Northern France
Our first motorhoming trip of 2009 was a two week visit to France. After three months at home we felt the need to get back into the swing of being on the road again and to ensure that we had reloaded the van with all our equipment after the winter. Unusually for us we would actually tour around in the van during this trip so we have mentioned car parking where appropriate.
Our theme on this visit was to see the World War 1 sites - cemeteries monuments and museums. This is not because we have any military connections but had heard that it would be an interesting and informative tour and it certainly was. We can only touch upon what we saw but recommend a visit to this area. We had a very good trip - although somewhat sombre at times when the full horror and waste of World War 1 becomes clear as you travel around.
The photo on above is taken from the top of the Canadian memorial, which is also shown in the photo below.
Our aim was to save money now that the pound has fallen so much against the euro. We stayed on aires in Calais (7euro if the man comes around to collect) Le Crotoy in Baie de Somme (5 euro a night, although the machine was broken when we visited) St Valery sur Somme (7 euro a night) Amiens (free) Arques (2 euro a night). For a few nights we stayed in campsites, these cost around 20 euro a night early in the season We also limited ourselves by self catering, 8 euro for two coffees in Lille reminded us that europe has got a lot more expensive and that we need to frame the receipt as a reminder.
Our first stop on our tour was the Australian memorial at Villers-Bretonneux and Le Hamel, although the latter only briefly because the barrier was about to go down at 4 pm. The Aussie memorial is a big white Lutyens tower with long side walls for the names of the thousands who died, and rows of gravestones in front. Quiet, peaceful, dignified and moving. The memorial was only completed in 1938 and the facade is pock-marked with bullets from ww2 - it cannot have been a real wartime target so assume that it was German soldiers taking pot shots.
There is no car park here but we were able to park our van in the layby just off the road, space is limited and it could be problematic in the summer.
Our next stop was the Great War Museum at Peronne. Well laid out and very informative, probably the best museum to visit in the Somme. There is a charge at this museum of seven euro (reductions for oldies). There is a car park which should provide adequate space for motorhomes although on the day we went there was a market but we were able to park in a layby.
From Peronne we moved on to the Thiepval memorial. This is a huge structure ( again by Lutyens) with more than 72,000 names of British and Commonwealth dead who have no grave. From here you can also see another three or four war cemeteries within a few miles - Thiepval was fought over throughout the first world war. There is an excellent interpretation centre with a little cinema, which focuses on the Battle of the Somme. The car park is large enough for motorhomes, possibly even an informal overnighter, but we did not try as we were in a regular campsite at Authuile which was within walking distance.

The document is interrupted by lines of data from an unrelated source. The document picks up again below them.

/-- R87, R89, R92, R93, R95, R97: the timers and events of the modes, in a voting member: SIMPLEX and input-degraded
timer at their end, the input-degraded state cleared when every vote is valid, the bring-up window, the end of the
brake's rise at DECEL, full brake below 0.5 × DECEL, standstill. Each changes the agreed value it names and the mode
registers only. R111, R173: a mode request of a voting member waits for its next heartbeat and changes nothing else; in
any other channel it sets REQREF. A split channel that sees its own STATIONARY-type input enters SERVICE from BRING-UP.
Where the spec leaves a corner open the statement rests on the model's reading, log entries 7, 25, 31. -/
def Obligations.ModeTimersAndRequests : Prop :=
  (∀ (ch : Chan) (s : State), (s.chan ch).live = true → (s.chan ch).voting = true → (s.chan ch).hrd.cur.mode = 4 →
    ∃ t, exec (.simplexTimerExpiry ch) s = .next t ∧ s.onlyChan ch t ∧ (s.chan ch).sameBut modeRegs (t.chan ch) ∧
      (t.chan ch).hrd.cur.simplex = some (simplexRounds (s.chan ch).fol.recs) ∧
      (t.chan ch).rd STW_MODETMR_SIMPLEX_REM = 0) ∧
  (∀ (ch : Chan) (s : State), (s.chan ch).live = true → (s.chan ch).voting = true → (s.chan ch).hrd.cur.idegRun ≠ none →
    ∃ t, exec (.idegTimerExpiry ch) s = .next t ∧ s.onlyChan ch t ∧ (s.chan ch).sameBut modeRegs (t.chan ch) ∧
      (t.chan ch).hrd.cur.idegRun = some (idegRounds (s.chan ch).fol.recs) ∧
      (t.chan ch).hrd.cur.ideg = (s.chan ch).hrd.cur.ideg) ∧
  (∀ (ch : Chan) (s : State), (s.chan ch).live = true → (s.chan ch).voting = true →
    votesValid (s.chan ch).hrd.cur.votes = true →
    ∃ t, exec (.idegClear ch) s = .next t ∧ s.onlyChan ch t ∧ (s.chan ch).sameBut modeRegs (t.chan ch) ∧
      (t.chan ch).hrd.cur.ideg = false ∧ (t.chan ch).hrd.cur.idegRun = none ∧ (t.chan ch).is STW_MODE_IDEG = false) ∧
  (∀ (ch : Chan) (s : State), (s.chan ch).live = true → (s.chan ch).voting = true → (s.chan ch).hrd.cur.mode = 1 →
    ∃ t, exec (.bringupWindowEnd ch) s = .next t ∧ s.onlyChan ch t ∧ (s.chan ch).sameBut [] (t.chan ch) ∧
      (t.chan ch).hrd.cur.window = true) ∧
  (∀ (ch : Chan) (s : State), (s.chan ch).live = true → (s.chan ch).voting = true → (s.chan ch).hrd.cur.mode = 5 →
    (s.chan ch).hrd.cur.brake = 1 →
    ∃ t, exec (.safeStopRampEnd ch) s = .next t ∧ s.onlyChan ch t ∧ (s.chan ch).sameBut [] (t.chan ch) ∧
      (t.chan ch).hrd.cur.brake = 2 ∧ (t.chan ch).hrd.cur.demand = decelOf (s.chan ch).fol.recs) ∧
  (∀ (ch : Chan) (s : State), (s.chan ch).live = true → (s.chan ch).voting = true → (s.chan ch).hrd.cur.mode = 5 →
    (s.chan ch).hrd.cur.stationary = false → 2 * (s.chan ch).hrd.decel < decelOf (s.chan ch).fol.recs →
    ∃ t, exec (.safeStopFullBrake ch) s = .next t ∧ s.onlyChan ch t ∧ (s.chan ch).sameBut [] (t.chan ch) ∧
      (t.chan ch).hrd.cur.brake = 3) ∧
  (∀ (ch : Chan) (s : State), (s.chan ch).live = true → (s.chan ch).voting = true → (s.chan ch).hrd.speed < 20 →
    (s.chan ch).reactDeclared 3 = false →
    ∃ t, exec (.stationaryDeclared ch) s = .next t ∧ s.onlyChan ch t ∧ (s.chan ch).sameBut [] (t.chan ch) ∧
      (t.chan ch).hrd.cur.stationary = true ∧ ((s.chan ch).hrd.cur.mode = 5 → (t.chan ch).hrd.cur.brake = 4)) ∧
  (∀ (ch : Chan) (i : Instr) (req : Nat) (s : State),
    (i = .modeReqLeaveService ch ∧ req = 2 ∨ i = .modeReqSafeStop ch ∧ req = 5 ∨ i = .modeReqPark ch ∧ req = 7 ∨
      i = .modeReqService ch ∧ req = 6 ∧ (s.chan ch).lockstep = true) →
    (s.chan ch).live = true → (s.chan ch).voting = true →
    ∃ t, exec i s = .next t ∧ s.onlyChan ch t ∧ (s.chan ch).sameBut [] (t.chan ch) ∧ (t.chan ch).hrd.mreq = req) ∧
  (∀ (ch : Chan) (i : Instr) (s : State),
    (i = .modeReqLeaveService ch ∨ i = .modeReqSafeStop ch ∨ i = .modeReqPark ch ∨
      i = .modeReqService ch ∧ (s.chan ch).lockstep = true) →
    (s.chan ch).live = true → (s.chan ch).voting = false →
    ∃ t, exec i s = .next t ∧ s.onlyChan ch t ∧ (s.chan ch).sameBut [STW_MODE] (t.chan ch) ∧
      (t.chan ch).is STW_MODE_REQREF = true ∧ (t.chan ch).hrd = (s.chan ch).hrd) ∧
  (∀ (ch : Chan) (s : State), (s.chan ch).live = true → (s.chan ch).lockstep = false → (s.chan ch).voting = false →
    (s.chan ch).localActive 3 = true → (s.chan ch).rd STW_MODE_MODE = 1 →
    ∃ t, exec (.modeReqService ch) s = .next t ∧ s.onlyChan ch t ∧ (t.chan ch).rd STW_MODE_MODE = 6 ∧
      (t.chan ch).rd STW_MODE_PREV = 1 ∧ (t.chan ch).is GDR_STAT_INRST = false ∧
      ((t.chan ch).causes .S).testBit 8 = false ∧ ((t.chan ch).causes .P).testBit 8 = false)

/-- R120 to R123, R183, R86, R23: a member holds a join record of a channel that it hears; the admission reply of a
member sets ROUND and TB and the role from the next round start; either one is discarded and counted when its CRC
fails; a channel that hears nobody at the end of its listen round forms a herd of one in BRING-UP with fawn service; a
complete shadow and the end of the recovery window are noted. Where the spec leaves a corner open the statement rests
on the model's reading, log entry 27. -/
def Obligations.ChannelsJoinAndForm : Prop :=
  (∀ (ch : Chan) (rec : JoinRec) (s : State), (s.chan ch).live = true → (s.chan ch).voting = true →
    rec.from_ ≠ (s.chan ch).me → (s.chan ch).hears rec.from_ = true →
    ∃ t, exec (.joinRecord ch ⟨rec, true⟩) s = .next t ∧ s.onlyChan ch t ∧ (s.chan ch).sameBut [] (t.chan ch) ∧
      kget none (t.chan ch).hrd.joins rec.from_.idx = some rec) ∧
  (∀ (ch from_ : Chan) (rec : JoinRec) (gen round : Word) (tb : BitVec 48) (i : Instr) (s : State),
    (s.chan ch).live = true → (i = .joinRecord ch ⟨rec, false⟩ ∨ i = .admissionReply ch from_ gen round ⟨tb, false⟩) →
    ∃ t, exec i s = .next t ∧ s.onlyChan ch t ∧ t.chan ch = (s.chan ch).badCrc) ∧
  (∀ (ch from_ : Chan) (gen round : Word) (tb : BitVec 48) (s : State), (s.chan ch).live = true →
    (s.chan from_).voting = true → (s.chan from_).hrd.next = none → (s.chan ch).role = 4 →
    (s.chan ch).hrd.asking = true → (s.chan ch).voting = false → (s.chan ch).hears from_ = true →
    (s.chan from_).hrd.cur.view.testBit ((s.chan ch).me.num - 1) = true →
    ∃ t, exec (.admissionReply ch from_ gen round ⟨tb, true⟩) s = .next t ∧ s.onlyChan ch t ∧
      (s.chan ch).sameBut [HRD_ROUND] (t.chan ch) ∧ (t.chan ch).rd HRD_ROUND_VALUE = round.toNat ∧ (t.chan ch).tb = tb ∧
      (t.chan ch).hrd.next = some ({ (s.chan from_).hrd.cur with gen := gen.toNat }, 1) ∧
      (t.chan ch).hrd.asking = false) ∧
  (∀ (ch : Chan) (s : State), (s.chan ch).live = true → (s.chan ch).role = 4 → (s.chan ch).pwr.done7 = true →
    (s.chan ch).fcc.stayOut = false → (s.chan ch).cmp.swept = false → (s.chan ch).lockstep = true →
    (s.chan ch).hrd.direct = [] → (s.chan ch).hrd.relayed = [] → s.hashOwner (s.chan ch).me = (s.chan ch).me →
    (s.chan ch).spares 15 →
    ∃ t, exec (.listenRoundEnd ch) s = .next t ∧ s.onlyChan ch t ∧ (t.chan ch).voting = true ∧
      (t.chan ch).rd HRD_ROUND_VALUE = 0 ∧ (t.chan ch).hrd.cur.gen = 1 ∧
      (t.chan ch).hrd.cur.view = 2 ^ (s.chan ch).me.idx ∧ (t.chan ch).rd STW_MODE_MODE = 1 ∧
      (t.chan ch).is STW_MODE_FAWN = true) ∧
  (∀ (ch : Chan) (s : State), (s.chan ch).live = true → (s.chan ch).voting = true → (s.chan ch).hrd.cur.shadow ≠ 0 →
    (s.chan ch).hrd.cur.shNeed ≤ (s.chan ch).hrd.cur.shCycles →
    ∃ t, exec (.shadowComplete ch) s = .next t ∧ s.onlyChan ch t ∧ (s.chan ch).sameBut [] (t.chan ch) ∧
      (t.chan ch).hrd.cur.shDone = true) ∧
  (∀ (ch : Chan) (s : State), (s.chan ch).live = true → (s.chan ch).voting = true →
    ∃ t, exec (.recoveryWindowExpiry ch) s = .next t ∧ s.onlyChan ch t ∧ (s.chan ch).sameBut herdRegs (t.chan ch) ∧
      (t.chan ch).hrd.cur.recov = (s.chan ch).hrd.cur.recov.tail)

/-- R127, R132 to R136, R407: at a control-cycle boundary the switches due are performed and a shadow's cycle counts;
the channel that a severe source removed resets with cause 6. Task state is sent by the former host, before the switch
or after it, and taken by the new one, or kept for the switch where it comes first; a word of a home is written to the
local replica, and the update of a peer likewise; a job's release and end are timed. Where the spec leaves a corner
open the statement rests on the model's reading, log entry 30. -/
def Obligations.PlacementSwitchesAndJobs : Prop :=
  (∀ (ch : Chan) (s : State), (s.chan ch).live = true → (s.chan ch).voting = true → (s.chan ch).hrd.dropAt = 0 →
    (s.chan ch).hrd.round % 10 = 0 →
    ∃ t, exec (.controlCycleBoundary ch) s = .next t ∧ s.onlyChan ch t ∧
      (t.chan ch).hrd.cur.tasks =
        (s.chan ch).hrd.cur.tasks.map (fun p => (p.1, p.2.at (s.chan ch).hrd.round)) ∧
      (t.chan ch).hrd.cur.homes =
        (s.chan ch).hrd.cur.homes.map (fun p => (p.1, p.2.at (s.chan ch).hrd.round)) ∧
      (t.chan ch).hrd.cur.shCycles =
        if (s.chan ch).hrd.cur.shadow = 0 then (s.chan ch).hrd.cur.shCycles else (s.chan ch).hrd.cur.shCycles + 1) ∧
  (∀ (ch : Chan) (s : State), (s.chan ch).live = true → (s.chan ch).hrd.round % 10 = 0 →
    (s.chan ch).hrd.dropAt ≠ 0 → (s.chan ch).hrd.dropAt ≤ (s.chan ch).hrd.round →
    ∃ t, exec (.controlCycleBoundary ch) s = .next t ∧ s.onlyChan ch t ∧ (t.chan ch).resetting = true ∧
      (t.chan ch).rd STW_RSTCAUSE_CAUSE = 6) ∧
  (∀ (ch : Chan) (task : Fin 256) (o : PObj) (s : State), (s.chan ch).live = true → (s.chan ch).taskDecl task = some o →
    (s.chan ch).addrOf true task ≠ 0 → (kget noPlace (s.chan ch).hrd.cur.tasks task).copy = true →
    (kget noPlace (s.chan ch).hrd.cur.tasks task).b1 ≠ 0 →
    ∃ t, exec (.migrationStateSend ch task) s = .next t ∧ s.onlyChan ch t ∧ (s.chan ch).sameBut [] (t.chan ch) ∧
      (t.chan ch).hrd.stateOut = (s.chan ch).hrd.stateOut ++
        [((task : Nat), (s.chan ch).sram.readBytes ((s.chan ch).addrOf true task) o.size)]) ∧
  (∀ (ch : Chan) (task : Fin 256) (o : PObj) (s : State), (s.chan ch).live = true → (s.chan ch).taskDecl task = some o →
    o.id = task → (s.chan ch).addrOf true task = 0 → kget 0 (s.chan ch).hrd.lastAddr task ≠ 0 →
    (kget noPlace (s.chan ch).hrd.cur.tasks task).moved = true →
    ∃ t, exec (.migrationStateSend ch task) s = .next t ∧ s.onlyChan ch t ∧ (s.chan ch).sameBut [] (t.chan ch) ∧
      kget 0 (t.chan ch).hrd.lastAddr task = 0 ∧
      (t.chan ch).hrd.stateOut = (s.chan ch).hrd.stateOut ++
        [((task : Nat), (s.chan ch).sram.readBytes (kget 0 (s.chan ch).hrd.lastAddr task) o.size)]) ∧
  (∀ (ch : Chan) (task : Fin 256) (bytes : List Byte) (o : PObj) (s : State), (s.chan ch).live = true →
    (s.chan ch).taskDecl task = some o → (s.chan ch).addrOf true task ≠ 0 → bytes.length = o.size →
    (kget {} (s.chan ch).hrd.jobs task).awaiting = true → (s.chan ch).hrd.links &&& ownLinks (s.chan ch).me ≠ 0 →
    ∃ t, exec (.migrationStateArrived ch task ⟨bytes, true⟩) s = .next t ∧ s.onlyChan ch t ∧
      (t.chan ch).regs = (s.chan ch).regs ∧ (kget {} (t.chan ch).hrd.jobs task).awaiting = false ∧
      (∀ i < o.size, (t.chan ch).sram.read ((s.chan ch).addrOf true task + i) = bytes.getD i 0) ∧
      (∀ b, b < (s.chan ch).addrOf true task ∨ (s.chan ch).addrOf true task + o.size ≤ b →
        (t.chan ch).sram.read b = (s.chan ch).sram.read b)) ∧
  (∀ (ch : Chan) (task : Fin 256) (bytes : List Byte) (o : PObj) (s : State), (s.chan ch).live = true →
    (s.chan ch).taskDecl task = some o → (s.chan ch).addrOf true task = 0 → bytes.length = o.size →
    (kget noPlace (s.chan ch).hrd.cur.tasks task).b1 ≠ 0 → (kget noPlace (s.chan ch).hrd.cur.tasks task).copy = true →
    (kget noPlace (s.chan ch).hrd.cur.tasks task).atB2.testBit ch.idx = true →
    (s.chan ch).hrd.links &&& ownLinks (s.chan ch).me ≠ 0 →
    ∃ t, exec (.migrationStateArrived ch task ⟨bytes, true⟩) s = .next t ∧ s.onlyChan ch t ∧
      (s.chan ch).sameBut [] (t.chan ch) ∧ kget [] (t.chan ch).hrd.arrived task = bytes) ∧
  (∀ (ch : Chan) (home : Fin 256) (off : Nat) (v : Word) (i : Instr) (s : State), (s.chan ch).live = true →
    (s.chan ch).homeHas home off = true → (s.chan ch).hrd.links &&& ownLinks (s.chan ch).me ≠ 0 →
    (i = .dataHomeWrite ch home off v ∨ i = .dataHomeUpdateReceived ch home off ⟨v, true⟩) →
    ∃ t, exec i s = .next t ∧ s.onlyChan ch t ∧ (t.chan ch).regs = (s.chan ch).regs ∧
      (∀ k < 4, (t.chan ch).sram.read ((s.chan ch).addrOf false home + off + k) = BitVec.ofNat 8 (v.toNat / 256 ^ k)) ∧
      (∀ b, b < (s.chan ch).addrOf false home + off ∨ (s.chan ch).addrOf false home + off + 4 ≤ b →
        (t.chan ch).sram.read b = (s.chan ch).sram.read b) ∧
      (i = .dataHomeWrite ch home off v →
        (t.chan ch).hrd.homeOut = (s.chan ch).hrd.homeOut ++ [((home : Nat), off, v)])) ∧
  (∀ (ch : Chan) (task : Fin 256) (s : State), (s.chan ch).live = true → (s.chan ch).runs task = true →
    (kget {} (s.chan ch).hrd.jobs task).awaiting = false →
    ∃ t, exec (.jobRelease ch task) s = .next t ∧ s.onlyChan ch t ∧ (s.chan ch).sameBut [] (t.chan ch) ∧
      (kget {} (t.chan ch).hrd.jobs task).starts =
        (kget {} (s.chan ch).hrd.jobs task).starts ++ [(s.chan ch).tb.toNat]) ∧
  (∀ (ch : Chan) (task : Fin 256) (s : State), (s.chan ch).live = true → (s.chan ch).runs task = true →
    (kget {} (s.chan ch).hrd.jobs task).awaiting = true →
    ∃ t, exec (.jobRelease ch task) s = .next t ∧ s.onlyChan ch t ∧ (s.chan ch).sameBut [HRD_MIG] (t.chan ch) ∧
      (t.chan ch).rd HRD_MIG_SKIP = satInc 16 ((s.chan ch).rd HRD_MIG_SKIP)) ∧
  (∀ (ch : Chan) (task : Fin 256) (crc : Word) (o : PObj) (t0 : Nat) (later : List Nat) (s : State),
    (s.chan ch).live = true → (s.chan ch).isShadow = false → (s.chan ch).taskDecl task = some o → o.id = task →
    (kget {} (s.chan ch).hrd.jobs task).starts = t0 :: later →
    ∃ t, exec (.hrdDone ch task crc) s = .next t ∧ s.onlyChan ch t ∧ (s.chan ch).sameBut [] (t.chan ch) ∧
      (kget {} (t.chan ch).hrd.jobs task).starts = later ∧ (kget {} (t.chan ch).hrd.jobs task).crc = crc.toNat ∧
      (ceilDiv ((s.chan ch).tb.toNat - t0) 200 ≤ (s.chan ch).effbud o →
        (kget {} (t.chan ch).hrd.jobs task).run = 0 ∧ (t.chan ch).hrd.report = (s.chan ch).hrd.report) ∧
      ((s.chan ch).effbud o < ceilDiv ((s.chan ch).tb.toNat - t0) 200 → (kget {} (s.chan ch).hrd.jobs task).run = 7 →
        (t.chan ch).hrd.report = (s.chan ch).hrd.report ++ [((task : Nat),
          max (kget {} (s.chan ch).hrd.jobs task).most (ceilDiv ((s.chan ch).tb.toNat - t0) 200))]))
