theorem Mss.rd_wr (m : Mss) (f : Fld) (v : Nat) (h : f.fits) : (m.wr f v).rd f = v % 2 ^ f.width :=
  RegMap.get_put_self m.regs f v h

theorem Mss.rd_wr_apart (m : Mss) (f g : Fld) (v : Nat) (h : f.apart g) (hg : g.fits) : (m.wr g v).rd f = m.rd f :=
  RegMap.get_put_apart m.regs f g v h hg

end Sys2Proof.Machine
end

After Thiepval we made the short trip to Vimy to the Canadian war memorial. We were able to walk around the trenches with their surrounding cratered landscape and take a conducted tour of the underground tunnels that provided shelter, storage and HQ. Canadian students who have opted to spend a semester in France act as very knowledgeable guides.
There is a large car park near the memorial and we overnighted here despite the signs to the contrary - we were not moved on but it was early in the season.
This monument had suffered over the years, the white stone had turned black, no doubt from air pollution and there were structural problems where the concrete base met the stone. So a complete makeover took place with fresh stone coming from the original quarry in Croatia. |
The trenches at Vimy Ridge - the sandbags are now concrete.
Ypres was completely flattened during WW1 and was lovingly rebuilt later. There is a splendid museum in Ypres in the Cloth Hall with clips of newsreel, music & various artifacts. When you go in (8 euro entrance fee) you are given an ID card with the identity of a real person from Ypres during the war and at various interval during your visit you can enter your card into a machine and check what happened to you during or after the war.
A great place for a school trip but interesting for students of any age.
then we time travelled to WW2...
We moved on 20+ years when we went to La Coupole which is a huge concrete dome where the Germans intended to manufacture and launch V2 rockets. No rockets were ever launched due to allied bombing but the dome was never breached and is now a large and informative museum which describes the development of the V2 which is the ancestor of the moon launching many years later - the Americans and the Russians particularly clever at pinching German scientists after the war.
There is also a rather harrowing display in relation to concentration camps and the general brutalities of war.
As usual in all these places, there was a school party and in this case they were English - the teacher looked about 15.
Our second WW2 site was the blockhaus at Eperleques which is a stunningly massive concrete cube designed to fuel and launch V2 missiles. Nothing was ever launched due to American bombing and it was abandoned after a Tallboy "earthquake" bomb went off close by (creating a massive crater which you can still see). The weather was particularly grey and misty making our visit a bit creepy and very atmospheric especially as we were the only people there. The obligatory school party arrived as we were leaving.
There is a good and large carpark but a narrow road leading to this place.